52P/Harrington–Abell is a periodic comet in the Solar System.

It was discovered by Robert G. Harrington and George O. Abell in 1955 on plates from the Palomar Sky Survey taken with the 49-inch Samuel Oschin telescope.

It has been seen on every apparition since then. With a period of about seven years, it has been seen close to its perihelia in 1954, 1962, 1969, 1976, 1983, 1991, and 2006. Its orbital period changed from 7.2 to 7.6 years when it passed 0.04 AU from Jupiter in April, 1974. It typically gets no brighter than about magnitude 17.

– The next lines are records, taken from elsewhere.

-- ==== Sys2Proof/Machine/Ops.lean ====
section
/-! DEFINITION. The named operations every subsystem shares: the passing of time, the configuration store, sending,
records, fault counts and retirement. -/

namespace Sys2Proof.Machine

/-! ### Time -/

/-- A command reaches the module at instant `t`, or at once if that is past (log entry 1). The highest grade of the
tenure takes in the grade that stood until now (16 R389). -/
def advance (t : Nat) (s : State) : State :=
  { s with now := max s.now t, pair := { s.pair with peak := peakNow s } }

/-- RAW_COUNT: 250 MHz since NET powered up; it stands still while NET is off (06 R126). -/
def rawCount (s : State) : Nat := (s.clk.stopped.getD s.now - s.clk.rawZero) / 4

/-- Local time that a raw count, an offset and a rate give (06 R127). -/
def localOf (offset rate : Int) (raw : Nat) : Int :=
  offset + ((raw : Int) * 4 * (2 ^ 32 + rate)) / (2 ^ 32 : Nat)

/-- Local time, ns (06 R127). -/
def localNow (s : State) : Int := localOf s.clk.offset s.clk.rate (rawCount s)

/-- Change of rate: the offset moves so that local time stays continuous (06 R127). -/
def setRate (rate : Int) (s : State) : State :=
  let raw := rawCount s
  let off := localOf s.clk.offset s.clk.rate raw - localOf 0 rate raw
  { s with clk := { s.clk with rate := rate, offset := off } }

/-- A step of local time (06 R136); the program clock takes no part in it (08 R179). -/
def stepTime (d : Int) (s : State) : State :=
  { s with clk := { s.clk with offset := s.clk.offset + d, steps := s.clk.steps + 1 }
           prog := { s.prog with clockAt := s.prog.clockAt + d } }

/-- Stamps taken now are marked UNCERTAIN_SLEWING (06 R131, R138). -/
def slewing (s : State) : Bool :=
  decide (s.clk.state = .slewing) || (decide (s.clk.state = .master) && decide (s.clk.slewLeft ≠ 0))

/-- The grid instant of a period at or before now (06 R129). -/
def gridAt (s : State) (period : Nat) : Int := if period = 0 then localNow s else localNow s / period * period

/-- Network time as records carry it: local time, or the not-locked value before the first lock (06 R128). -/
def netTime (s : State) : Int := if s.clk.locked then localNow s else -1

/-- AON time, 1/64 s (03 Table 3.5). -/
def aonTime (s : State) : Nat := (s.pwr.aonBase + (s.now - s.pwr.aonAt) * 64 / secNs) % 2 ^ 48

/-- The power domains are up: the module runs (03 R58). -/
def up (s : State) : Bool := decide (s.pwr.phase = .up)

/-- Operating time, 1/64 s, advancing while MGT is up (03 Table 3.5). -/
def opTime (s : State) : Nat :=
  if up s then (s.pwr.opBase + (s.now - s.pwr.opAt) * 64 / secNs) % 2 ^ 40 else s.pwr.opBase

/-- A domain of Table 3.3 is on. -/
def domainOn (s : State) (n : Nat) : Bool := bitOf s.pwr.domains n

/-! ### Configuration store -/

/-- Key of an object. -/
def objKey (idx sub : Nat) : Nat := idx * 256 + sub

/-- An entry of `REC_RATE_TABLE`'s default: burst and refill in 0.1 s (17 R416). -/
def rateDefault (c : Nat) : List Byte := [if 1 ≤ c && c ≤ 0x1F then 32 else 8, 0, 100, 0]

/-- Default bytes of an object (04 R70). -/
def defaultBytes (idx sub : Nat) : List Byte :=
  if idx = 0xA000 ∧ sub = 4 then (List.range 256).flatMap rateDefault
  else match objRow idx sub with
    | some r => leBytes r.len r.dflt
    | none => []

/-- Live bytes of a configuration object. -/
def cfgBytes (s : State) (idx sub : Nat) : List Byte :=
  (Tbl.find s.config (objKey idx sub)).getD (defaultBytes idx sub)

/-- Live value of a configuration object, unsigned. -/
def cfgNat (s : State) (idx sub : Nat) : Nat := leVal (cfgBytes s idx sub)

/-- Live value of a configuration object, two's complement. -/
def cfgInt (s : State) (idx sub : Nat) : Int :=
  let b := cfgBytes s idx sub
  signedAt b 0 b.length

/-- Live value of a REAL32 object. -/
def cfgReal (s : State) (idx sub : Nat) : Real32 := BitVec.ofNat 32 (cfgNat s idx sub)

/-- Live value of a BOOL object. -/
def cfgBool (s : State) (idx sub : Nat) : Bool := decide (cfgNat s idx sub ≠ 0)

/-- Store of an object's value in a configuration: a default is not listed. -/
def cfgPut (c : Tbl (List Byte)) (idx sub : Nat) (v : List Byte) : Tbl (List Byte) :=
  if v = defaultBytes idx sub then Tbl.erase c (objKey idx sub) else Tbl.insert c (objKey idx sub) v

/-- Store of an object's value. -/
def setCfg (idx sub : Nat) (v : List Byte) (s : State) : State := { s with config := cfgPut s.config idx sub v }

/-- Burst and refill time of a record class (17 R416). -/
def recRate (s : State) (c : Nat) : Nat × Nat :=
  match Tbl.find s.config (objKey 0xA000 4) with
  | some bs => (fieldAt bs (4 * c) 1, fieldAt bs (4 * c + 2) 2)
  | none => let b := rateDefault c; (fieldAt b 0 1, fieldAt b 2 2)

/-- `NODE_ADDRESS` (05 R102). -/
def nodeAddress (s : State) : Nat := cfgNat s 0x1800 1

/-- The module originates frames on the ring: NET is up and it has an address (05 R102). -/
def originates (s : State) : Bool := up s && domainOn s 7 && nodeAddress s != 0

/-- The module originates PD, DA, TB and LD frames: no address conflict stands (05 R105). -/
def originatesAll (s : State) : Bool := originates s && !ringConflict s

/-- Requests over a path are answered (05 R102, R105). -/
def answers (s : State) (p : Path) : Bool := up s && (decide (p = .svc) || originatesAll s)

/-! ### Free values and sending -/

/-- A free value is drawn (log entry 7). -/
def draw (s : State) : Nat × State := (Config.free s.freeN, { s with freeN := s.freeN + 1 })

/-- Frames that carry an HSR sequence number of the module's own (05 R99). -/
def onRing : Sent → Bool
  | .response .ring _ _ _ _ _ _ _ _ => true
  | .supervision _ => true
  | .pdOut _ _ _ _ _ _ _ _ _ _ _ => true
  | .rm _ _ _ _ _ _ => true
  | .tb _ _ _ _ _ _ => true
  | _ => false

/-- The next SEQUENCE of a kind of Hornpipe frame, 24 bits (05 Table 5.3). -/
def frameSeq (n : Nat) : Nat := (n + 1) % 2 ^ 24

/-- The SEQUENCE counter of its kind has counted the frame, the sets of PD frames apart (05 Table 5.3). -/
def countSeq (x : Sent) (r : Ring) : Ring :=
  match x with
  | .response .ring _ _ _ _ _ _ _ _ => { r with daSeq := frameSeq r.daSeq }
  | .rm _ _ _ _ _ _ => { r with rmSeq := frameSeq r.rmSeq }
  | .tb _ _ _ _ _ _ => { r with tbSeq := frameSeq r.tbSeq }
  | .ld _ _ _ _ _ _ _ => { r with ldSeq := frameSeq r.ldSeq }
  | _ => r

/-- A response over the ring takes the NODE and the SEQUENCE of the DA frame that carries it (05 Table 5.3). -/
def framed (s : State) (x : Sent) : Sent :=
  match x with
  | .response .ring peer n service ab seq body tag _ =>
    .response .ring peer n service ab seq body tag (some (nodeAddress s, frameSeq s.ring.daSeq))
  | x => x
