/-- The command that a channel applies, none while its safe state does (R314). -/
def aoCommand (s : State) (ch : Nat) : Option Real32 :=
  match outPointFor s 2 ch 0 with
  | some (p, m) => if aoHeld s ch m p || aoCmdBad s p then none else (aoApplied s ch).1
  | none => none

/-- The channel applies its command. -/
def aoApply (ch : Nat) (s : State) : State :=
  let r := aoApplied s ch
  let cmd := aoCommand s ch
  modAio ch (fun a => { a with
    lastCmd := if cmd.isSome then cmd else a.lastCmd
    applied := r.1.getD 0, atMin := r.1.isNone, cmdBad := r.2.1, clamped := r.2.2
    code := r.1.map (fun c => aoCode ch (aoTargetOf s ch c) a.temp) }) s

/-! ### Release (R14; 07 R164; 15 R375, R378) -/

/-- After a release: slot edges give way to newly changed values, and on-change CAN buffers queue. -/
def afterRelease (old s : State) : State :=
  let s := s.dio.ch.foldl (fun s e =>
    if e.2.edgeLevel.isSome || e.2.pulseEnd.isSome then
      match outPointFor s 1 e.1 0 with
      | some (p, _) =>
        if releasedOf old p = releasedOf s p then s else modDio e.1 (fun x => { x with edgeLevel := none, fresh := true }) s
      | none => s
    else s) s
  canReleased (if isActive s then canTakeover s else s)

/-- A point is among the values released. -/
def released (vs : List (Nat × BitVec 32)) (o : Option (Nat × MapRec)) : Bool :=
  match o with
  | some (p, _) => vs.any (fun v => v.1 == p)
  | none => false

/-- Re-admitted outputs, and those of a domain that was reset, follow their command from the release of their points on
(03 R54; 18 R440). -/
def endAwaiting (vs : List (Nat × BitVec 32)) (s : State) : State :=
  let s := s.dio.ch.foldl (fun s e =>
    if (e.2.awaiting || e.2.parked) && released vs (outPointFor s 1 e.1 0) then
      modDio e.1 (fun x => { x with awaiting := false, parked := false }) s else s) s
  s.aio.foldl (fun s e =>
    if e.2.parked && released vs (outPointFor s 2 e.1 0) then modAio e.1 (fun x => { x with parked := false }) s else s) s

/-- An output update of this very instant applies what is released at it (13 R312). -/
def aoReapply (vs : List (Nat × BitVec 32)) (s : State) : State :=
  s.aio.foldl (fun s e =>
    if e.2.updAt.isSome && e.2.updNow == s.now && isAo s e.1 && released vs (outPointFor s 2 e.1 0) then aoApply e.1 s
    else s) s

/-- Values are released together. -/
def releaseValues (vs : List (Nat × BitVec 32)) (s : State) : State :=
  aoReapply vs (endAwaiting vs (afterRelease s (vs.foldl (fun s e => releasePoint e.1 e.2 s) s)))

/-- The outputs and requests of a committed cycle are released. -/
def releaseCycle (c : Cycle) (s : State) : State :=
  let s := releaseValues c.out { s with prog := { s.prog with lastRelease := localNow s } }
  let s := canRequested c.sends s
  c.states.foldl (fun s e => if e.2 = 1 then startRecovery e.1 s else if e.2 = 2 then reenable e.1 s else s) s

/-- A unit that has become active has not reached the millisecond of its first release (16 R401). -/
def beforeFirst (s : State) : Bool :=
  match s.pair.firstAt with
  | some m => decide (localNow s < m)
  | none => false

/-- Releases are held for an orderly switchover (16 R402). -/
def handingHeld (s : State) : Bool :=
  match s.pair.handing with
  | some h => decide (h.at_ ≤ localNow s)
  | none => false

/-- The unit holds its releases: an acknowledgement is missing (16 R397), or an orderly switchover runs (R402). -/
def relsHeld (s : State) : Bool := handingHeld s || s.pair.holding

/-- The outputs of a committed cycle are released: at the first release instant of a new active unit at the earliest, and
not while releases are held. -/
def releaseCommitted (c : Cycle) (s : State) : State :=
  if beforeFirst s || relsHeld s then { s with pair := { s.pair with late := s.pair.late ++ [c] } } else releaseCycle c s

/-- From its first release instant on, and once releases are no longer held, a unit releases what it has committed (16 R397,
R401). -/
def firstReleases (s : State) : State :=
  if beforeFirst s || relsHeld s || (s.pair.firstAt.isNone && s.pair.late.isEmpty) then s
  else s.pair.late.foldl (fun s c => releaseCycle c s) { s with pair := { s.pair with firstAt := none, late := [] } }

/-- CRC-32 of a cycle's output buffer (16 Table 16.4). -/
def outputCrc (c : Cycle) : Nat :=
  (crc32 (c.out.flatMap (fun e => leBytes 4 e.1 ++ leBytes 4 e.2.toNat))).toNat

/-- A signed value as its 64 bits. -/
def intNat (v : Int) : Nat := (v % ((2 ^ 64 : Nat) : Int)).toNat

/-- A native block's state as numbers, for the layouts the manual does not give. -/
def blockNats (b : BlockInst) : List Nat :=
  [flagWord [(0, b.inp), (1, b.q), (2, b.running), (3, b.prev), (4, b.prevValid), (5, b.prevD), (6, b.prevDValid), (7, b.qu),
    (8, b.qd)], intNat b.et, intNat b.start, intNat b.cv]

/-- The TASK record of a cycle: task, release instant, dirty bytes by area, native blocks, pops and output CRC. -/
def taskContent (k : Nat) (c : Cycle) : List Nat :=
  let bytes (w : Tbl Byte) : List Nat := w.length :: w.flatMap (fun e => [e.1, e.2.toNat])
  [k, c.releasedAt] ++ bytes c.wInst ++ bytes c.wGlob ++ bytes c.wRet
    ++ (c.wBlocks.length :: c.wBlocks.flatMap (fun e => e.1 :: blockNats e.2))
    ++ (c.pops.length :: c.pops.flatMap (fun e => [e.1, e.2])) ++ [outputCrc c]

/-- The forces as the FORCE that waits would leave them (07 R166, R167). -/
def forcesDue (s : State) : List Force :=
  match s.sess.force with
  | none => s.img.forces
  | some r =>
    let f : Force := ⟨r.point, r.value, localNow s⟩
    match r.op with
    | 1 => if (forceOf s r.point).isSome then s.img.forces.map (fun (x : Force) => if x.point == r.point then f else x)
      else s.img.forces ++ [f]
    | 2 => s.img.forces.filter (fun x => x.point != r.point)
    | _ => []

/-- The rest of the committed state that a TASK or TICK record carries: the mode and what is left of HOLD, the program
clock and the local time at which it reads so, the generations, whether a swap waits, the forces, the nodes with their SEQUENCE values, and direct values (04 R462; 05 R121; 07 R169;
08 R179, R189, R193). -/
def committedContent (s : State) : List Nat :=
  let fs := forcesDue s
  [s.prog.mode.num, s.prog.holdUntil - s.now, intNat (clockNow s), intNat (localNow s), s.sess.generation, s.prog.generation,
      if s.prog.oc.state = .waiting then 1 else 0, fs.length] ++ fs.flatMap (fun (f : Force) => [f.point, f.value.toNat])
    ++ s.ring.nodes.flatMap (fun (e : Nat × Node) => [e.1, e.2.state.num, e.2.rejoin, e.2.seqOut.length]
      ++ e.2.seqOut.flatMap (fun q => [q.1, q.2]))
    ++ (s.sess.direct.filter (fun d => d.record.isNone)).flatMap (fun d => d.key :: d.data.map BitVec.toNat)
    ++ s.sess.passDue.flatMap (fun k => k :: (flashValue s k).map BitVec.toNat)

/-- A record has left: what it carries waits for its acknowledgement, and the FORCE it carries with it. -/
def noteCarried (s : State) : State :=
  let q := s.pair.seqOut
  { s with sess := { s.sess with
    force := s.sess.force.map (fun r => if r.record.isNone && r.ready.isNone then { r with record := some q } else r)
    passDue := [] } }

/-- A TASK or TICK record leaves with the committed state it carries. -/
def sendCommit (kind : Nat) (content : List Nat) (s : State) : State :=
  noteCarried (sendSync kind (content ++ committedContent s) s)

/-- A record is acknowledged: the FORCE it carried acts at the next engine tick (07 R166). -/
def forceAcked (q : Nat) (s : State) : State :=
  { s with sess := { s.sess with force := s.sess.force.map (fun r =>
    if r.record = some q then { r with record := none, ready := some (localNow s) } else r) } }

/-- HANDOVER leaves once releases are held and every record is acknowledged (16 R402). -/
def tryHandover (s : State) : State :=
  match s.pair.handing with
  | some h =>
    if handingHeld s && s.pair.held.isEmpty && s.pair.sentRecs.isEmpty && h.seq.isNone then
      let s := sendSync 7 [s.pair.seqOut, h.trigger] s
      { s with pair := { s.pair with handing := some { h with seq := some s.pair.seqOut } } }
    else s
  | none => s

/-- The dirty state of a TASK record becomes committed data (16 R395). -/
def storeDirty (r : TaskRec) (s : State) : State :=
  commitCycle { wInst := r.inst, wGlob := r.glob, wRet := r.ret, wBlocks := r.blocks, pops := r.pops } s

/-- A record acknowledged and not yet stored, its task's own cycle not having ended, is stored. -/
def storeRec (k : Nat) (s : State) : State :=
  match Tbl.find s.pair.recs k with
  | some (_, r) => storeDirty r { s with pair := { s.pair with recs := Tbl.erase s.pair.recs k } }
  | none => s

/-- The outputs of a cycle whose record is stored become visible and are released. -/
def finishStored (k : Nat) (c : Cycle) (r : TaskRec) (s : State) : State :=
  let s := storeDirty r { s with pair := { s.pair with own := Tbl.erase s.pair.own k, recs := Tbl.erase s.pair.recs k } }
  releaseCommitted c (commitCycle { c with wInst := [], wGlob := [], wRet := [], wBlocks := [], pops := [] } s)

/-- A SWITCHOVER_REQUEST that can no longer be met ends with the abort of a standby that does not qualify (16 R400; log entry
35). -/
def failSwitchover (s : State) : State :=
  if cmdRunning s 6 then cmdFail 6 ⟨3, 0x50, 6, 0xF006, 1, s.pair.partnerGrade⟩ s else s

/-- UNSYNCED: what the standby has not matched is forgotten (16 Table 16.1). -/
def enterUnsynced (s : State) : State :=
  let s := failSwitchover s
  enterPair .unsynced { s with pair := { s.pair with copyAt := none, own := [], recs := [], wanted := [], canSeen := [] } }

/-- A TASK record and the unit's own ended cycle of the task: the record's state is stored and equal outputs are committed;
unequal ones are not, and they are a divergence (16 R398). -/
def pairTask (k : Nat) (c : Cycle) (r : TaskRec) (s : State) : State :=
  if outputCrc c = r.crc then finishStored k c r s
  else
    let s := storeDirty r { s with pair := { s.pair with own := Tbl.erase s.pair.own k, recs := Tbl.erase s.pair.recs k } }
    let s := { s with pair := { s.pair with
      mismatches := (s.pair.mismatches + 1) % 2 ^ 32
      selftest := Tbl.modify s.pair.selftest 0 1 (fun c => (c + 1) % 2 ^ 32) } }
    if isStandby s then enterUnsynced s else s

/-- A cycle has ended: committed and released at once in a unit that needs no acknowledgement, held for one in ACTIVE,
and only compared in a standby (R14; 16 R395, R398). A unit that became active while it ran resumes it from its record,
acknowledged before (01 R17). -/
def finishCycle (k : Nat) (c : Cycle) (s : State) : State :=
  if isStandby s then match Tbl.find s.pair.recs k with
    | some (at_, r) => if c.releasedAt ≤ at_ then pairTask k c r s
      else { s with pair := { s.pair with own := Tbl.insert s.pair.own k c } }
    | none => { s with pair := { s.pair with own := Tbl.insert s.pair.own k c } }
  else if ((Tbl.find s.pair.recs k).map (fun e => decide (c.releasedAt ≤ e.1))) = some true then
    match Tbl.find s.pair.recs k with
    | some (_, r) => pairTask k c r s
    | none => s
  else if needsAck s && handingHeld s then { s with pair := { s.pair with own := Tbl.insert s.pair.own k c } }
  else if needsAck s then
    let s := sendCommit 4 (taskContent k c) s
    { s with pair := { s.pair with held := s.pair.held ++ [⟨s.pair.seqOut, s.now, some (k, c)⟩] } }
  else
    let s := if s.pair.state = .activeAlone then sendCommit 4 (taskContent k c) s else s
    releaseCommitted c (commitCycle c s)

/-- SYS end of cycle: the times of the cycle are noted and it ends. -/
def endCycle (k : Nat) (s : State) : State :=
  match (getTask s k).cycle with
  | none => s
  | some c =>
    let e := s.now - c.releasedAt
    finishCycle k c (modTask k (fun t => { t with
      cycle := none, abandoned := false, lastExec := sat 32 e, maxExec := max t.maxExec (sat 32 e) }) s)

/-- A running cycle is abandoned: nothing of it is committed (R187). -/
def abandonCycle (k : Nat) (s : State) : State :=
  if (getTask s k).cycle.isNone then s
  else modTask k (fun t => match t.cycle with
    | some c => { t with cycle := none, abandoned := true, lastExec := sat 32 (s.now - c.releasedAt) }
    | none => t) s

def abandonAll (s : State) : State := forAll (List.range 48) abandonCycle s

/-! ### Migration of an online change (R195, Table 8.10) -/

/-- Identity of the type of an instance. -/
def instType (f : Forme) (i : InstRec) : Option TypeRec := f.types[i.type]?
def typeId (f : Forme) (i : InstRec) : Nat := ((instType f i).map TypeRec.identity).getD 0
def instSize (f : Forme) (i : InstRec) : Nat := ((instType f i).map TypeRec.size).getD 0

/-- What a migration has done so far. -/
structure Migrated where
  inst : Memory := []
  glob : Memory := []
  ret : Memory := []
  blocks : Tbl BlockInst := []
  charts : Tbl (List (Nat × Int)) := []
  kept : Nat := 0
  reinit : Nat := 0
  created : Nat := 0
  removed : Nat := 0
  items : List OcItem := []
  deriving DecidableEq, Repr

/-- The old instance with the same identity and the same type. -/
def instMatch (old new : Forme) (i : InstRec) : Option InstRec :=
  old.insts.find? (fun o => o.identity == i.identity && typeId old o == typeId new i)

/-- An instance keeps its data: it and every instance it is nested in match (fuel: the nesting depth). -/
def instKept (old new : Forme) : Nat → InstRec → Bool
  | 0, _ => false
  | n + 1, i => (instMatch old new i).isSome && (match new.insts[i.parent]? with
    | some p => if p.identity = i.identity then true else instKept old new n p
    | none => true)
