/-- A landing as an INPUT record carries it (16 Table 16.4). -/
def landingContent : Landing → List Nat
  | .bank b cs es => [1, b.val] ++ cs.flatMap (fun (c : ChanRep) =>
      [flagBit 0 c.v, c.sup, c.qual, (c.stamp % (2 ^ 64 : Nat)).toNat, flagBit 0 c.slew]) ++ [es.length]
      ++ es.flatMap (fun (e : EdgeRec) => [e.ch, flagBit 0 e.rising, (e.stamp % (2 ^ 64 : Nat)).toNat, flagBit 0 e.slew])
  | .aio ch v q ts => [2, ch.val, v.toNat, q, (ts % (2 ^ 64 : Nat)).toNat]
  | .tracker t st a sp ts sl => [3, t.val, st.num, a.toNat, sp.toNat, (ts % (2 ^ 64 : Nat)).toNat, flagBit 0 sl]
  | .can p r => [4, p.val, flagWord [(0, r.frame.ext), (1, r.frame.fd), (2, r.frame.brs), (3, r.frame.remote)], r.frame.id,
      r.frame.data.length] ++ r.frame.data.map BitVec.toNat ++ [(r.stamp % (2 ^ 64 : Nat)).toNat, flagBit 0 r.slew]
  | .remote n c q vs => [5, n, c, q] ++ (match vs with
    | none => [0]
    | some (ts, es) => [1, (ts % (2 ^ 64 : Nat)).toNat, es.length] ++ es.flatMap (fun e => [e.1.toNat, e.2.toNat]))

/-- The tracker states a tick lands. -/
def trackerLandings (s : State) : List Landing :=
  ((List.range 8).filter (fun n => trkMode s n != 0)).map (fun n =>
    .tracker (Fin.ofNat 8 n) (getTracker s n).state (angleAt s n (localNow s)) (speedAt s n (localNow s)) (localNow s)
      (slewing s))

/-- A landing as an INPUT record first names it: a remote set without its values (16 R396). -/
def Landing.named : Landing → Landing
  | .remote n c q _ => .remote n c q none
  | l => l

/-- The remote sets among landings, with the values they brought, to be sent again if the standby misses them. -/
def setRefs (rec : Nat) (l : List Landing) : List SetRef :=
  l.filterMap (fun x => match x with
    | .remote n c q vs => some { record := rec, node := n, cls := c, seq := q, values := vs }
    | _ => none)

/-- In a pair the landings since the last tick leave as an INPUT record (16 Table 16.4). -/
def sendInput (s : State) : State :=
  if s.pair.state = .active ∨ s.pair.state = .activeAlone then
    let l := s.pair.landings ++ trackerLandings s
    let s := sendSync 2 (l.flatMap (fun x => landingContent (Landing.named x))) s
    let refs := if needsAck s then s.pair.sets ++ setRefs s.pair.seqOut l else []
    { s with pair := { s.pair with landings := [], sets := refs } }
  else s

/-! ### Direct writes in effect (04 R74, R462) -/

/-- The effect of `LOOP_MODE`: MANUAL of a group member other than its lead is refused (R216). -/
def loopModeNow (n : Nat) (data : List Byte) (_ : Nat) (s : State) : Answer × State :=
  let follower := match groupOfLoop s n with
    | some g => g.2.headD n != n
    | none => false
  if leVal data == 2 && follower then (.error ⟨3, 0x40, 1, 0x4000 + n, 0x1A, s.prog.mode.num⟩, s)
  else (.ok [], keepDirect (0x4000 + n) 0x1A data s)

/-- A direct value takes effect, by its object. -/
def directEffect (key : Nat) (data : List Byte) (n : Nat) (s : State) : State :=
  let idx := key / 256
  if key = objKey 0xF000 2 then (bulkLengthNow data n s).2
  else if idx = 0xB000 then (signerKeyNow (key % 256 - 0x20) data n s).2
  else if idx = 0x38C0 ∨ idx = 0x38C1 then (scArmNow (idx - 0x38C0) data n s).2
  else if 0x3600 ≤ idx ∧ idx ≤ 0x3607 then (canRecoverNow (idx - 0x3600) data n s).2
  else if 0x3400 ≤ idx ∧ idx ≤ 0x3417 then modAxis (idx - 0x3400) (fun x => { x with cmd := leVal data }) s
  else if 0x4000 ≤ idx ∧ idx ≤ 0x43FF ∧ key % 256 = 0x1A then (loopModeNow (idx - 0x4000) data n s).2
  else keepDirect idx (key % 256) data s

In 1998/1999, it was unexpectedly bright. When recovered on July 21, 1998, by Alain Maury, he expected it to be about magnitude 21 or 22. Instead, he found it to be thousands of times brighter at magnitude 12.2. The next night, its brightness was estimated by others at magnitude 10.9 to 11.8. It may have had a second outburst about 80 days before perihelion. It finally faded to dimmer than magnitude 12 by the end of March, 1999.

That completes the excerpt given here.